In 2009, Steve Bitgood, a professor emeritus at Jacksonville State University in Alabama, and a leading figure in the field of visitor studies, published a critical overview of research into museum fatigue in the intervening century. Rather than the physical exertions described by Gilman, Bitgood detailed an updated understanding of museum fatigue that took in a menu of interrelated phenomena. These included tiredness (physical and mental); satiation from exposure to a succession of similar objects; stress; information overload; the pressure of objects or exhibits being placed in competition with one another; the possibility of limited cognitive capacity; and the decisions visitors make to balance the “value” of their visit against the exerted “cost” demanded of them.

The art world is quite familiar with the research paper Spending Time on Art (2001) charting the time museum-goers spent looking at individual works of art.

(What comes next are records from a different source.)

-- ==== Sys2Proof/Laws/Frames.lean ====
section
/-! SUPPORT. What the operations shared by the instruction rows change, and that they change nothing else. -/

namespace Sys2Proof.Machine

open Sys2Proof.Laws

theorem RegsBut.refl (s : State) (l : List Nat) : RegsBut s s l := fun _ _ _ _ _ => rfl

theorem RegsBut.trans {s t u : State} {l : List Nat} (h : RegsBut s t l) (g : RegsBut t u l) : RegsBut s u l :=
  fun r n i j hr => (g r n i j hr).trans (h r n i j hr)

theorem RegsBut.mono {s t : State} {l m : List Nat} (h : RegsBut s t l) (hl : ∀ a ∈ l, a ∈ m) : RegsBut s t m :=
  fun r n i j hr => h r n i j (fun ha => hr (hl _ ha))

theorem OnlyRegs.refl (s : State) (l : List Nat) : OnlyRegs s s l := ⟨rfl, RegsBut.refl s l⟩

theorem OnlyRegs.trans {s t u : State} {l : List Nat} (h : OnlyRegs s t l) (g : OnlyRegs t u l) : OnlyRegs s u l :=
  ⟨by rw [g.rest, h.rest], h.regs.trans g.regs⟩

theorem OnlyRegs.mono {s t : State} {l m : List Nat} (h : OnlyRegs s t l) (hl : ∀ a ∈ l, a ∈ m) : OnlyRegs s t m :=
  ⟨h.rest, h.regs.mono hl⟩

theorem OnlyRegs.core {s t : State} {l : List Nat} (h : OnlyRegs s t l) (c : Nat) : t.core c = s.core c := by
  rw [h.rest]; rfl

theorem OnlyRegs.sp {s t : State} {l : List Nat} (h : OnlyRegs s t l) (c p : Nat) : t.sp c p = s.sp c p := by
  rw [h.rest]; rfl

theorem onlyRegs_setReg (s : State) (g : Reg) (n i j : Nat) (w : W64) : OnlyRegs s (s.setReg g n i j w) [g.addr n i j] :=
  ⟨rfl, fun r m k l h => reg_setReg_ne s (by simpa using h) w⟩

theorem onlyRegs_wr (s : State) (f : Fld) (v n i j : Nat) : OnlyRegs s (s.wr f v n i j) [f.reg.addr n i j] :=
  onlyRegs_setReg s _ _ _ _ _

theorem onlyRegs_wrs (s : State) (g : Reg) (n i j : Nat) (fs : List (Fld × Nat)) :
    OnlyRegs s (s.wrs g n i j fs) [g.addr n i j] := onlyRegs_setReg s _ _ _ _ _

/-! ### Performance counters -/

theorem mem_cntRegs_val {c m : Nat} (h : m < 64) : Reg.addr .CNT_VAL c m 0 ∈ cntRegs c :=
  List.mem_flatMap.2 ⟨m, List.mem_range.2 h, by simp⟩

theorem mem_cntRegs_sel {c m : Nat} (h : m < 64) : Reg.addr .CNT_SEL c m 0 ∈ cntRegs c :=
  List.mem_flatMap.2 ⟨m, List.mem_range.2 h, by simp⟩

theorem onlyRegs_cntAdd (s : State) (c k : Nat) {m : Nat} (h : m < 64) : OnlyRegs s (s.cntAdd c k m) (cntRegs c) := by
  have h1 := (onlyRegs_wr s CNT_VAL.VALUE (s.rd CNT_VAL.VALUE c m + k) c m 0).mono (m := cntRegs c)
    (by intro a ha; rw [List.mem_singleton.1 ha]; exact mem_cntRegs_val h)
  unfold State.cntAdd
  dsimp only
  split
  · exact h1
  · exact h1.trans ((onlyRegs_wr _ CNT_SEL.OVF 1 c m 0).mono
      (by intro a ha; rw [List.mem_singleton.1 ha]; exact mem_cntRegs_sel h))

/-- Counting an event changes nothing but the core's performance counters. -/
theorem onlyRegs_count (s : State) (c ev : Nat) (p : Option Nat) (k : Nat) : OnlyRegs s (s.count c ev p k) (cntRegs c) := by
  unfold State.count
  split
  · have : ∀ (l : List Nat) (t : State), (∀ m ∈ l, m < 64) →
        OnlyRegs t (l.foldl (fun s n => if s.counts c ev p n then s.cntAdd c k n else s) t) (cntRegs c) := by
      intro l
      induction l with
      | nil => intro t _; exact OnlyRegs.refl t _
      | cons m l ih =>
        intro t hl
        rw [List.foldl_cons]
        refine OnlyRegs.trans ?_ (ih _ (fun x hx => hl x (List.mem_cons_of_mem _ hx)))
        split
        · exact onlyRegs_cntAdd t c k (hl m List.mem_cons_self)
        · exact OnlyRegs.refl t _
    exact this _ s (fun m hm => List.mem_range.1 hm)
  · exact OnlyRegs.refl s _

/-! ### Changes of one core -/

theorem OnlyCore.refl (s : State) (c : Nat) (l : List Nat) : OnlyCore s s c l := ⟨rfl, fun _ _ => rfl, RegsBut.refl s l⟩

theorem OnlyCore.trans {s t u : State} {c : Nat} {l : List Nat} (h : OnlyCore s t c l) (g : OnlyCore t u c l) : OnlyCore s u c l :=
  ⟨by rw [g.rest, h.rest], fun d hd => (g.cores d hd).trans (h.cores d hd), h.regs.trans g.regs⟩

theorem OnlyCore.mono {s t : State} {c : Nat} {l m : List Nat} (h : OnlyCore s t c l) (hl : ∀ a ∈ l, a ∈ m) : OnlyCore s t c m :=
  ⟨h.rest, h.cores, h.regs.mono hl⟩

theorem OnlyRegs.onlyCore {s t : State} {l : List Nat} (h : OnlyRegs s t l) (c : Nat) : OnlyCore s t c l :=
  ⟨by rw [h.rest], fun d _ => h.core d, h.regs⟩

theorem onlyCore_modCore (s : State) (c : Nat) (f : Core → Core) (l : List Nat) : OnlyCore s (s.modCore c f) c l :=
  ⟨rfl, fun _ hd => core_modCore_ne s hd f, fun _ _ _ _ _ => rfl⟩

theorem setSp_setSp (k : Core) (p : Nat) (u v : Sp) : (k.setSp p u).setSp p v = k.setSp p v := by
  unfold Core.setSp; split <;> rfl

theorem setSp_sp (k : Core) (p : Nat) : k.setSp p (k.sp p) = k := by
  unfold Core.setSp Core.sp; split <;> rfl

theorem OnlySp.refl (s : State) (c p : Nat) (l : List Nat) : OnlySp s s c p l :=
  ⟨OnlyCore.refl s c l, (setSp_sp _ _).symm⟩

theorem OnlySp.trans {s t u : State} {c p : Nat} {l : List Nat} (h : OnlySp s t c p l) (g : OnlySp t u c p l) : OnlySp s u c p l :=
  ⟨h.toOnlyCore.trans g.toOnlyCore, by rw [g.core, h.core, setSp_setSp]⟩

theorem OnlySp.mono {s t : State} {c p : Nat} {l m : List Nat} (h : OnlySp s t c p l) (hl : ∀ a ∈ l, a ∈ m) : OnlySp s t c p m :=
  ⟨h.toOnlyCore.mono hl, h.core⟩

theorem OnlyRegs.onlySp {s t : State} {l : List Nat} (h : OnlyRegs s t l) (c p : Nat) : OnlySp s t c p l :=
  ⟨h.onlyCore c, by rw [h.core, h.sp]; exact (setSp_sp _ _).symm⟩

theorem onlySp_modSp (s : State) (c p : Nat) (f : Sp → Sp) (l : List Nat) : OnlySp s (s.modSp c p f) c p l :=
  ⟨onlyCore_modCore s c _ l, by rw [sp_modSp_self]; exact core_modCore_self s c _⟩

/-! ### Retirement -/

/-- Retiring an instruction of `n` bytes moves the pc on and counts it, and that is all. -/
theorem onlySp_retire (s : State) (c p n : Nat) : OnlySp s (s.retire c p n) c p (cntRegs c) :=
  (onlySp_modSp s c p _ _).trans ((onlyRegs_count _ c 3 (some p) 1).onlySp c p)

theorem sp_retire (s : State) (c p n : Nat) : (s.retire c p n).sp c p = (s.sp c p).past n := by
  unfold State.retire
  rw [(onlyRegs_count _ c 3 (some p) 1).sp, sp_modSp_self]; rfl

theorem onlySp_retireTo (s : State) (c p : Nat) (a : W64) : OnlySp s (s.retireTo c p a) c p (cntRegs c) :=
  (onlySp_modSp s c p _ _).trans ((onlyRegs_count _ c 3 (some p) 1).onlySp c p)

theorem sp_retireTo (s : State) (c p : Nat) (a : W64) : (s.retireTo c p a).sp c p = { s.sp c p with pc := a } := by
  unfold State.retireTo
  rw [(onlyRegs_count _ c 3 (some p) 1).sp, sp_modSp_self]

theorem onlySp_retireX (s : State) (c p rd : Nat) (v : W64) : OnlySp s (s.retireX c p rd v) c p (cntRegs c) :=
  (onlySp_modSp s c p _ _).trans (onlySp_retire _ c p 4)

theorem sp_retireX (s : State) (c p rd : Nat) (v : W64) : (s.retireX c p rd v).sp c p = ((s.sp c p).setX rd v).past 4 := by
  unfold State.retireX
  rw [sp_retire, sp_modSp_self]

/-! ### Issue -/

/-- An instruction that goes ahead with legal fields has its effect. -/
theorem issue_eff {s : State} {c p w : Nat} {row legal : Bool} {xs vs : List Nat} (h : Issues s c p xs vs) (hr : row = true)
    (hl : legal = true) (eff : State → State) : s.issue c p w row legal xs vs eff = eff s := by
  have hx : xs.any (s.locked c p false) = false := by
    rw [List.any_eq_false]; intro r hr; rw [h.xfree r hr]; exact Bool.false_ne_true
  have hv : vs.any (s.locked c p true) = false := by
    rw [List.any_eq_false]; intro r hr; rw [h.vfree r hr]; exact Bool.false_ne_true
  unfold State.issue
  simp [hr, hl, h.can, hx, hv]

/-- A word of another row, or a processor that may not issue, changes nothing. -/
theorem issue_idle {s : State} {c p w : Nat} {row legal : Bool} {xs vs : List Nat} (h : row = false ∨ s.canIssue c p = false)
    (eff : State → State) : s.issue c p w row legal xs vs eff = s := by
  unfold State.issue
  rcases h with h | h <;> simp [h]

/-- A field that is not legal raises ILLEGAL, with the word recorded (R148, R172). -/
theorem issue_illegal {s : State} {c p w : Nat} {row legal : Bool} {xs vs : List Nat} (hc : s.canIssue c p = true)
    (hr : row = true) (hl : legal = false) (eff : State → State) :
    s.issue c p w row legal xs vs eff = s.precise c p 1 (w % 2 ^ 32) := by
  unfold State.issue
  simp [hc, hr, hl]

/-- While a register that it names is locked an instruction waits (R161). -/
theorem issue_wait {s : State} {c p w : Nat} {row legal : Bool} {xs vs : List Nat} (hc : s.canIssue c p = true)
    (hl : legal = true) (hx : xs.any (s.locked c p false) = true ∨ vs.any (s.locked c p true) = true) (eff : State → State) :
    s.issue c p w row legal xs vs eff = s := by
  unfold State.issue
  rcases hx with h | h <;> simp [hc, hl, h]

end Sys2Proof.Machine
end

Its authors Jeffrey and Lisa Smith took a sample of 150 visitors looking at six significant works at the Metropolitan Museum of Art in New York: the mean viewing time was 27.2 seconds, with a median time of 17.0 seconds.

What remains unseen in the reports on Spending Time on Art, but which became apparent in many of the studies cited by Bitgood, is the fall-off of attention as visitors proceed through a museum or exhibition. In crude terms, there is a tendency for visitors to favor works in the opening sections with more time, then a plateauing of attention, and subsequent “exit gradient” effect (a point in an exhibition at which visitors become “more attracted to the exit than to the paintings.”)

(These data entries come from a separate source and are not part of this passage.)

-- ==== Sys2Proof/Laws/KeptCores.lean ====
section
/-! SUPPORT. What is kept (`Kept`) by the operations of the cores: scalar and vector instructions, arrays, the stook, the gleaner: one lemma per operation, `kept_<operation>`. -/

namespace Sys2Proof.Laws

open Sys2Proof.Machine

/-! ### Scalar -/

theorem kept_tdWrite {r s : State} (h : Kept r s) : ∀ a0 a1 a2 a3 a4, Kept r (tdWrite a0 a1 a2 a3 a4 s) := by
  intro a0 a1 a2 a3 a4
  unfold tdWrite
  repeat' (first
    | with_reducible assumption
    | with_reducible apply kept_modSp
    | with_reducible apply kept_issue
    | with_reducible apply kept_retire
    | intro _
    )

theorem kept_tdRead {r s : State} (h : Kept r s) : ∀ a0 a1 a2 a3 a4, Kept r (tdRead a0 a1 a2 a3 a4 s) := by
  intro a0 a1 a2 a3 a4
  unfold tdRead
  repeat' (first
    | with_reducible assumption
    | with_reducible apply kept_issue
    | with_reducible apply kept_retireX
    | intro _
    )

theorem kept_access {r s : State} (h : Kept r s) : ∀ a1 a2 a3 a4 a5 a6 a7 a8 a9, (∀ t0, Kept r t0 → Kept r (a9 t0)) → Kept r (State.access s a1 a2 a3 a4 a5 a6 a7 a8 a9) := by
  intro a1 a2 a3 a4 a5 a6 a7 a8 a9 ha9
  unfold State.access
  repeat' (first
    | with_reducible assumption
    | with_reducible refine kept_ite ?_ ?_
    | with_reducible refine ha9 _ ?_
    | with_reducible apply kept_modSp
    | with_reducible apply kept_precise
    )

theorem kept_ldSEff {r s : State} (h : Kept r s) : ∀ a0 a1 a2, Kept r (ldSEff a0 a1 a2 s) := by
  intro a0 a1 a2
  unfold ldSEff
  repeat' (first
    | with_reducible assumption
    | with_reducible apply kept_sRead
    | with_reducible apply kept_retireX
    | intro _
    | with_reducible apply KeptRd.kept
    )

theorem kept_stSEff {r s : State} (h : Kept r s) : ∀ a0 a1 a2, Kept r (stSEff a0 a1 a2 s) := by
  intro a0 a1 a2
  unfold stSEff
  repeat' (first
    | with_reducible assumption
    | with_reducible apply kept_retire
    | with_reducible apply kept_spStore
    )

theorem kept_dropAhead {r s : State} (h : Kept r s) : ∀ a1 a2, Kept r (State.dropAhead s a1 a2) := by
  intro a1 a2
  unfold State.dropAhead
  repeat' (first
    | with_reducible assumption
    | with_reducible refine kept_ite ?_ ?_
    | intro _
    | dsimp only
    | split
    | fail_if_no_progress (with_reducible refine kept_mk ?_ (by rfl) (by rfl) (by rfl) _ _ _ _ _ _ _ _ _ _ _ _ _ _ _ _ _ _ _)
    )

theorem kept_acquire {r s : State} (h : Kept r s) : ∀ a1 a2 a3, Kept r (State.acquire s a1 a2 a3) := by
  intro a1 a2 a3
  unfold State.acquire
  repeat' (first
    | with_reducible assumption
    | with_reducible refine kept_ite ?_ ?_
    | with_reducible apply kept_modGln
    | with_reducible apply kept_modSp
    | with_reducible apply kept_dropAhead
    )

/-! ### Vector -/

theorem kept_fpFlags {r s : State} (h : Kept r s) : ∀ a1 a2, Kept r (State.fpFlags s a1 a2) := by
  intro a1 a2
  unfold State.fpFlags
  repeat' (first
    | with_reducible assumption
    | with_reducible refine kept_ite ?_ ?_
    | with_reducible apply kept_setReg
    )

theorem kept_retireV {r s : State} (h : Kept r s) : ∀ a1 a2, Kept r (State.retireV s a1 a2) := by
  intro a1 a2
  unfold State.retireV
  repeat' (first
    | with_reducible assumption
    | with_reducible apply kept_count
    | with_reducible apply kept_retire
    )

Bitgood’s own research has suggested tactics in exhibition design that can help keep visitors engaged and attentive, among them short and stimulating texts, varied and engaging displays, logical through-routes, well designed and easy to use visitor guides and interactive elements, and care taken to prevent exhibits entering into noisy competition for attention.

Yet this kind of carefully titivated visitor experience feels quite foreign to the on-the-ground reality of outsize exhibitions, and much art is overlooked or given scant attention as a result. Which then begs the question: Who do these mega exhibitions serve, if not their visitors or artists?

Máret Ánne Sara’s Pile o' Sapmi (2017), a display containing excerpts and conclusions of the first and second trial of Jovsset Ante Iverse Sara versus the Norwegian Ministry of Agriculture and Food. Image: Ben Davis.

Máret Ánne Sara’s Pile o’ Sapmi (2017), a display containing excerpts and conclusions of the first and second trial of Jovsset Ante Iverse Sara versus the Norwegian Ministry of Agriculture and Food, at documenta 14, Kassel. Image: Ben Davis.

The exhibition in which extended wall texts combine to book-like length suggests a show that serves its own catalogue. One in which the video works would consume many days in the viewing hints at a show directed at an audience already familiar with the art, but who might be impressed by the fresh context of its presentation. An exhibition in which artwork vies with artwork for attention suggests that meaningful engagement with individual works is considered secondary to another, grander, purpose. An exhibition so crammed with new and overlooked artists that few make an impression suggests curatorial virtue signaling. Overlarge exhibitions do not suggest immense knowledge—they suggest an unwillingness to make choices.

Of course, there have been historically important mega shows—the Baltic Exhibition held in Malmö 1914 featured a staggering 3,500 artworks, for example—but they were comparatively rare occurrences, and reports from the time suggest that local visitors paid repeat visits rather than bingeing the whole thing in a fraught 48 hours.

As ever more mega museum spaces open—the Louvre Abu Dhabi being a notable recent addition with a temporary exhibition space the size of a football field—it feels as though the benchmark for the size of exhibitions is increasingly being taken from major biennales and art fairs. A New Year’s resolution, art curators: Edit.